MechLens: Late Crystallization of Factual Knowledge Explains Intervention Effectiveness in Language Models
Pith reviewed 2026-06-27 20:06 UTC · model grok-4.3
The pith
Factual knowledge in language models crystallizes abruptly in the final layers rather than emerging gradually.
A machine-rendered reading of the paper's core claim, the machinery that carries it, and where it could break.
Core claim
Factual knowledge does not gradually emerge across layers but crystallizes abruptly at the final layers. Across five model families, 26.8%--93.4% of correct answers never enter top-10 predictions at any intermediate layer, with late emergence (>80% depth) consistent across architectures. Tuned lens rules out probe artifacts, and the pattern is far stronger for factual questions than for sentiment classification. This leads to a crystallization-guided intervention principle where method effectiveness varies by model, plus a computability-memorization spectrum and the finding that LayerNorm scaling improves accuracy at zero added cost.
What carries the argument
Late Crystallization, the abrupt surfacing of factual knowledge in the final layers of the residual stream, which determines intervention success and is measured by when correct answers first enter top-10 predictions.
If this is right
- CAA outperforms DoLa on moderate-crystallization models such as Llama and Mistral.
- On high-crystallization models such as Qwen the performance ordering reverses.
- Scaling LayerNorm by a factor of 1.2 raises multiple-choice accuracy with no inference-time cost.

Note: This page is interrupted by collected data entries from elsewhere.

/-- The lanes of the segment of a lane that stand below an offset, lowest first. -/
theorem filter_range_segment {sz l n : Nat} (hdvd : sz ∣ 64) (hpos : 0 < sz) (hl : l < 64) (hn : n ≤ sz) :
    (List.range 64).filter (fun k => k / sz == l / sz && decide (k < l / sz * sz + n)) = List.range' (l / sz * sz) n := by
  have hend : l / sz * sz + sz ≤ 64 := by
    obtain ⟨b, hb⟩ := hdvd
    have hq : l / sz < b := Nat.div_lt_of_lt_mul (by omega)
    calc l / sz * sz + sz = (l / sz + 1) * sz := by ring
      _ ≤ b * sz := Nat.mul_le_mul_right _ hq
      _ = 64 := by rw [hb, Nat.mul_comm]
  have hsplit : List.range 64 = List.range' 0 (l / sz * sz) ++ (List.range' (l / sz * sz) n ++
      List.range' (l / sz * sz + n) (64 - (l / sz * sz + n))) := by
    rw [List.range_eq_range', List.range'_append_1]
    have h := List.range'_append_1 (s := 0) (m := l / sz * sz) (n := n + (64 - (l / sz * sz + n)))
    rw [Nat.zero_add] at h
    rw [h]
    congr 1
    omega
  have hmem : ∀ k, k / sz = l / sz ↔ l / sz * sz ≤ k ∧ k < l / sz * sz + sz := fun k => by
    rw [Nat.div_eq_iff hpos]
    constructor <;> intro h <;> omega
  have hnone : (List.range' 0 (l / sz * sz)).filter (fun k => k / sz == l / sz && decide (k < l / sz * sz + n)) = [] := by
    refine List.filter_eq_nil_iff.mpr fun k hk => ?_
    have hk := (List.mem_range'_1.mp hk).2
    have := hmem k
    simp only [Bool.and_eq_true, beq_iff_eq, this, not_and]
    omega
  have hall : (List.range' (l / sz * sz) n).filter (fun k => k / sz == l / sz && decide (k < l / sz * sz + n)) = List.range' (l / sz * sz) n := by
    refine List.filter_eq_self.mpr fun k hk => ?_
    obtain ⟨hlo, hhi⟩ := List.mem_range'_1.mp hk
    have := hmem k
    simp only [Bool.and_eq_true, beq_iff_eq, this, decide_eq_true_eq]
    omega
  have hrest : (List.range' (l / sz * sz + n) (64 - (l / sz * sz + n))).filter (fun k => k / sz == l / sz && decide (k < l / sz * sz + n)) = [] := by
    refine List.filter_eq_nil_iff.mpr fun k hk => ?_
    have hk := (List.mem_range'_1.mp hk).1
    simp only [Bool.and_eq_true, decide_eq_true_eq]
    omega
  rw [hsplit, List.filter_append, List.filter_append, hnone, hall, hrest, List.nil_append, List.append_nil]

/-- The lanes of a segment that act, in a scan those not above the lane. -/
theorem filter_segLanes {f : FormI} (hdvd : segSize f ∣ 64) (act : Mask) {l : Nat} (hl : l < 64) (scan : Bool) :
    (segLanes f act l).filter (fun j => !scan || decide (j ≤ l)) =
      (List.range' (segLow f l) (if scan then l % segSize f + 1 else segSize f)).filter (fun k => act.getLsbD k) := by
  have hpos := segSize_pos f
  have hlow : segLow f l + l % segSize f = l := by
    rw [segLow, Nat.mul_comm]
    exact Nat.div_add_mod l (segSize f)
  have hn : (if scan then l % segSize f + 1 else segSize f) ≤ segSize f := by
    have := Nat.mod_lt l hpos
    split <;> omega
  rw [show segLow f l = l / segSize f * segSize f from rfl, ← filter_range_segment hdvd hpos hl hn, segLanes, List.filter_filter, List.filter_filter]
  refine List.filter_congr fun k hk => ?_
  by_cases hseg : k / segSize f = l / segSize f
  · have hlt : k < l / segSize f * segSize f + segSize f := by
      have := Nat.div_add_mod k (segSize f)
      rw [hseg, Nat.mul_comm] at this
      have := Nat.mod_lt k hpos
      omega
    have hdec : (!scan || decide (k ≤ l)) = decide (k < l / segSize f * segSize f + (if scan then l % segSize f + 1 else segSize f)) := by
      cases scan
      · simpa using hlt
      · have : segLow f l = l / segSize f * segSize f := rfl
        simp only [Bool.not_true, Bool.false_or, if_true, decide_eq_decide]
        omega
    rw [hdec, hseg, Bool.and_comm]
    exact Bool.and_assoc _ _ _
  · rw [beq_false_of_ne hseg, Bool.and_false, Bool.and_false, Bool.false_and, Bool.and_false]

/-! ## The rows -/

/-- What the lanes of a segment bring to a reduction: a lane that does not act brings nothing. -/
def segValues (dec : Word → Nat → Nat) (f : FormI) (x : Ctx) (s : State) (l : Nat) : List (Option Nat) :=
  (List.range (segSize f)).map (fun i =>
    if x.act.getLsbD (segLow f l + i) then some (dec x.c.mode (rowAt (x.row s f.a.toNat) (segLow f l + i)).toNat) else none)

/-- A lane of a reduction or scan. -/
def combLane (scan : Bool) (dec : Word → Nat → Nat) (fin : Nat → Nat) (op : Comb) (f : FormI) (x : Ctx) (s : State) (l : Nat) : LaneRes :=
  let r := combLevels (if scan then scanLevel (op x.c.mode) else redLevel (op x.c.mode)) (segSize f) (segValues dec f x s l)
  { w := [BitVec.ofNat 32 (fin ((r.1.getD (if scan then l % segSize f else 0) none).getD 0))], fl := r.2, rng := rowAt x.c.rng l }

- Computable knowledge crystallizes earlier (around layer 22 in a 28-layer model) than memorized facts (layer 28).
- The late-crystallization pattern is specific to factual recall and does not appear in sentiment classification.
Where Pith is reading between the lines
- Knowledge editing techniques could gain efficiency by targeting only the layers at which crystallization occurs for each model and task.
- Training objectives might be designed to shift more knowledge toward earlier crystallization, potentially improving reliability on factual queries.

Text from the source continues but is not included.